Reducing operating costs does not increase revenue. And I don't know how the author thinks that reducing cost of services would not reduce operating costs."
I'm afraid you misread what I said, likely because you (and I quote) "spot-checked a few paragraphs."
One of the problems OpenAI has is that their cost of revenue - and we don't know it to be exact - is extremely high, higher than the revenue they're actually gaining, otherwise known as an "operating loss." As a result, even if they increase revenue, they'll actually lose more money. On top of that, the argument I was making is that if there's a race to the bottom (one that's already started), they will have to cut costs, making them less money even if they get more customers.

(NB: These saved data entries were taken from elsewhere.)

/-- R162 to R171: one clause per instruction: its words, its decode on all of them, its examples, the codes its rule calls unrecognised. -/
def Obligations.RegisterRulesShiftToDivide : Prop :=
  registerRule .shiftLeftLogical 0x00 0x00000000 0x03FFFFC0 ∧
    decodesTo
      [(0x00000000, .value (.register .shiftLeftLogical 0 0 0 0)),
       (0x00052940, .value (.register .shiftLeftLogical 0 5 5 5)),
       (0x03E52940, .value (.register .shiftLeftLogical 31 5 5 5)),
       (0x03FFFFC0, .value (.register .shiftLeftLogical 31 31 31 31))] ∧
    failingFunctions [0x01] ∧
  registerRule .shiftRightLogical 0x02 0x00000002 0x03FFFFC2 ∧
    decodesTo
      [(0x00094082, .value (.register .shiftRightLogical 0 9 8 2)),
       (0x00294082, .value (.register .shiftRightLogical 1 9 8 2)),
       (0x00000002, .value (.register .shiftRightLogical 0 0 0 0)),
       (0x03FFFFC2, .value (.register .shiftRightLogical 31 31 31 31))] ∧
    failingFunctions [0x01] ∧
    classifyFunction 0x03 = .value .shiftRightArithmetic ∧
  registerRule .shiftRightArithmetic 0x03 0x00000003 0x03FFFFC3 ∧
    decodesTo
      [(0x001187C3, .value (.register .shiftRightArithmetic 0 17 16 31)),
       (0x00118003, .value (.register .shiftRightArithmetic 0 17 16 0)),
       (0x00000003, .value (.register .shiftRightArithmetic 0 0 0 0)),
       (0x03FFFFC3, .value (.register .shiftRightArithmetic 31 31 31 31))] ∧
    failingFunctions [0x04, 0x05, 0x06, 0x07] ∧
  registerRule .jumpRegister 0x08 0x00000008 0x03FFFFC8 ∧
    decodesTo
      [(0x03E00008, .value (.register .jumpRegister 31 0 0 0)),
       (0x03E110C8, .value (.register .jumpRegister 31 1 2 3)),
       (0x00000008, .value (.register .jumpRegister 0 0 0 0)),
       (0x03FFFFC8, .value (.register .jumpRegister 31 31 31 31))] ∧
    failingFunctions [0x09] ∧
  registerRule .moveFromHi 0x10 0x00000010 0x03FFFFD0 ∧
    decodesTo
      [(0x00004010, .value (.register .moveFromHi 0 0 8 0)),
       (0x002240D0, .value (.register .moveFromHi 1 2 8 3)),
       (0x00000010, .value (.register .moveFromHi 0 0 0 0)),
       (0x03FFFFD0, .value (.register .moveFromHi 31 31 31 31))] ∧
    failingFunctions [0x11, 0x13] ∧
  registerRule .moveFromLo 0x12 0x00000012 0x03FFFFD2 ∧
    decodesTo
      [(0x00004812, .value (.register .moveFromLo 0 0 9 0)),
       (0x00000012, .value (.register .moveFromLo 0 0 0 0)),
       (0x03FFFFD2, .value (.register .moveFromLo 31 31 31 31))] ∧
    failingFunctions [0x11, 0x13] ∧
  registerRule .multiply 0x18 0x00000018 0x03FFFFD8 ∧
    decodesTo
      [(0x00850018, .value (.register .multiply 4 5 0 0)),
       (0x008531D8, .value (.register .multiply 4 5 6 7)),
       (0x00000018, .value (.register .multiply 0 0 0 0)),
       (0x03FFFFD8, .value (.register .multiply 31 31 31 31))] ∧
    failingFunctions [0x17] ∧
  registerRule .multiplyUnsigned 0x19 0x00000019 0x03FFFFD9 ∧
    decodesTo
      [(0x02110019, .value (.register .multiplyUnsigned 16 17 0 0)),
       (0x00000019, .value (.register .multiplyUnsigned 0 0 0 0)),
       (0x03FFFFD9, .value (.register .multiplyUnsigned 31 31 31 31))] ∧
  registerRule .divide 0x1A 0x0000001A 0x03FFFFDA ∧
    decodesTo
      [(0x0109001A, .value (.register .divide 8 9 0 0)),
       (0x0100001A, .value (.register .divide 8 0 0 0)),
       (0x0000001A, .value (.register .divide 0 0 0 0)),
       (0x03FFFFDA, .value (.register .divide 31 31 31 31))] ∧
  registerRule .divideUnsigned 0x1B 0x0000001B 0x03FFFFDB ∧
    decodesTo
      [(0x014B001B, .value (.register .divideUnsigned 10 11 0 0)),
       (0x03FFFFDB, .value (.register .divideUnsigned 31 31 31 31)),
       (0x0000001B, .value (.register .divideUnsigned 0 0 0 0))] ∧
    failingFunctions [0x1C, 0x1D, 0x1E, 0x1F]

/-- R172 to R181: one clause per instruction: its words, its decode on all of them, its examples, the codes its rule calls unrecognised. -/
def Obligations.RegisterRulesAddToSetLess : Prop :=
  registerRule .add 0x20 0x00000020 0x03FFFFE0 ∧
    decodesTo
      [(0x00851820, .value (.register .add 4 5 3 0)),
       (0x00851FE0, .value (.register .add 4 5 3 31)),
       (0x00000020, .value (.register .add 0 0 0 0)),
       (0x03FFFFE0, .value (.register .add 31 31 31 31))] ∧
    failingOpcodes [0x20] ∧
  registerRule .addUnsigned 0x21 0x00000021 0x03FFFFE1 ∧
    decodesTo
      [(0x03A0F021, .value (.register .addUnsigned 29 0 30 0)),
       (0x00000021, .value (.register .addUnsigned 0 0 0 0)),
       (0x03FFFFE1, .value (.register .addUnsigned 31 31 31 31))] ∧
  registerRule .subtract 0x22 0x00000022 0x03FFFFE2 ∧
    decodesTo
      [(0x012A4022, .value (.register .subtract 9 10 8 0)),
       (0x01294822, .value (.register .subtract 9 9 9 0)),
       (0x00000022, .value (.register .subtract 0 0 0 0)),
       (0x03FFFFE2, .value (.register .subtract 31 31 31 31))] ∧
  registerRule .subtractUnsigned 0x23 0x00000023 0x03FFFFE3 ∧
    decodesTo
      [(0x00430823, .value (.register .subtractUnsigned 2 3 1 0)),
       (0x03FFFFE3, .value (.register .subtractUnsigned 31 31 31 31)),
       (0x00000023, .value (.register .subtractUnsigned 0 0 0 0))] ∧
    classifyOpcode 0x23 = .value (.immClass .loadWord) ∧
  registerRule .and 0x24 0x00000024 0x03FFFFE4 ∧
    decodesTo
      [(0x01095024, .value (.register .and 8 9 10 0)),
       (0x00000024, .value (.register .and 0 0 0 0)),
       (0x03FFFFE4, .value (.register .and 31 31 31 31))] ∧
    classifyFunction 0x20 = .value .add ∧
    classifyFunction 0x21 = .value .addUnsigned ∧
    classifyFunction 0x22 = .value .subtract ∧
    classifyFunction 0x23 = .value .subtractUnsigned ∧
    classifyFunction 0x24 = .value .and ∧
    classifyFunction 0x25 = .value .or ∧
    classifyFunction 0x26 = .value .xor ∧
    classifyFunction 0x27 = .value .nor ∧
  registerRule .or 0x25 0x00000025 0x03FFFFE5 ∧
    decodesTo
      [(0x00801025, .value (.register .or 4 0 2 0)),
       (0x00801065, .value (.register .or 4 0 2 1)),
       (0x00000025, .value (.register .or 0 0 0 0)),
       (0x03FFFFE5, .value (.register .or 31 31 31 31))] ∧
  registerRule .xor 0x26 0x00000026 0x03FFFFE6 ∧
    decodesTo
      [(0x018D7026, .value (.register .xor 12 13 14 0)),
       (0x03FFFFE6, .value (.register .xor 31 31 31 31)),
       (0x00000026, .value (.register .xor 0 0 0 0))] ∧
    failingOpcodes [0x0E] ∧
  registerRule .nor 0x27 0x00000027 0x03FFFFE7 ∧
    decodesTo
      [(0x00200827, .value (.register .nor 1 0 1 0)),
       (0x00000027, .value (.register .nor 0 0 0 0)),
       (0x03FFFFE7, .value (.register .nor 31 31 31 31))] ∧
    failingFunctions [0x28, 0x29] ∧
  registerRule .setLessThan 0x2A 0x0000002A 0x03FFFFEA ∧
    decodesTo
      [(0x0232402A, .value (.register .setLessThan 17 18 8 0)),
       (0x0232416A, .value (.register .setLessThan 17 18 8 5)),
       (0x0000002A, .value (.register .setLessThan 0 0 0 0)),
       (0x03FFFFEA, .value (.register .setLessThan 31 31 31 31))] ∧
    failingFunctions [0x28, 0x29] ∧
    failingOpcodes [0x2A] ∧
  registerRule .setLessThanUnsigned 0x2B 0x0000002B 0x03FFFFEB ∧
    decodesTo
      [(0x03FFFFEB, .value (.register .setLessThanUnsigned 31 31 31 31)),
       (0x0000002B, .value (.register .setLessThanUnsigned 0 0 0 0)),
       (0x03FFFFFF, .error .unknownFunction)] ∧
    failingFunctions [0x2C, 0x2D, 0x2E, 0x2F, 0x30, 0x31, 0x32, 0x33, 0x34, 0x35, 0x36, 0x37, 0x38, 0x39, 0x3A, 0x3B, 0x3C, 0x3D, 0x3E, 0x3F] ∧
    classifyOpcode 0x2B = .value (.immClass .storeWord)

"Reducing prices does not increase costs." Does reducing prices reduce operating expenses? Because if it doesn't, it actually does increase costs, because you're taking home less cash for the same cost. It could be that 4oMini is somehow more efficient - i can find no evidence that that's the case, and if it exists, I will happily update my article.
"So, here's a prime example of the author basing the "analysis" on them personally "seeing no signs" of something they have no expertise to evaluate. There's no source for this claim, and it's pretty crucial for their conclusions that transformers have hit a wall."
I can find no examples of radically-different functionality in GPT or other mass-market transformer-based models. In the event I am wrong, I would be fascinated to read about them, but I would need to understand A) how these functionalities are different and B) how they can be productized. After that, I'd need to understand how this would be profitable, and in turn how this would scale into something truly world-changing.
"But for a given quality of model, haven't the inference costs already gone down by like 90% this year?" Have they?
"It should be pretty obvious to somebody who can read publicly available data that all of the increase over 5 years can't be attributed to AI."
I too read publicly-available data, and my source in this case is "Google."
Forgive the messy copy-paste. https://www.gstatic.com/gumdrop/sustainability/google-2024-e...
In 2023, our total GHG emissions were 14.3 million tCO2e, representing a 13% year-overyear increase and a 48% increase compared to our 2019 target base year. This result was primarily due to increases in data center energy consumption and supply chain emissions. As we further integrate AI into our products, reducing emissions may be challenging due to increasing energy demands from the greater intensity of AI compute, and the emissions associated with the expected increases in our technical infrastructure investment.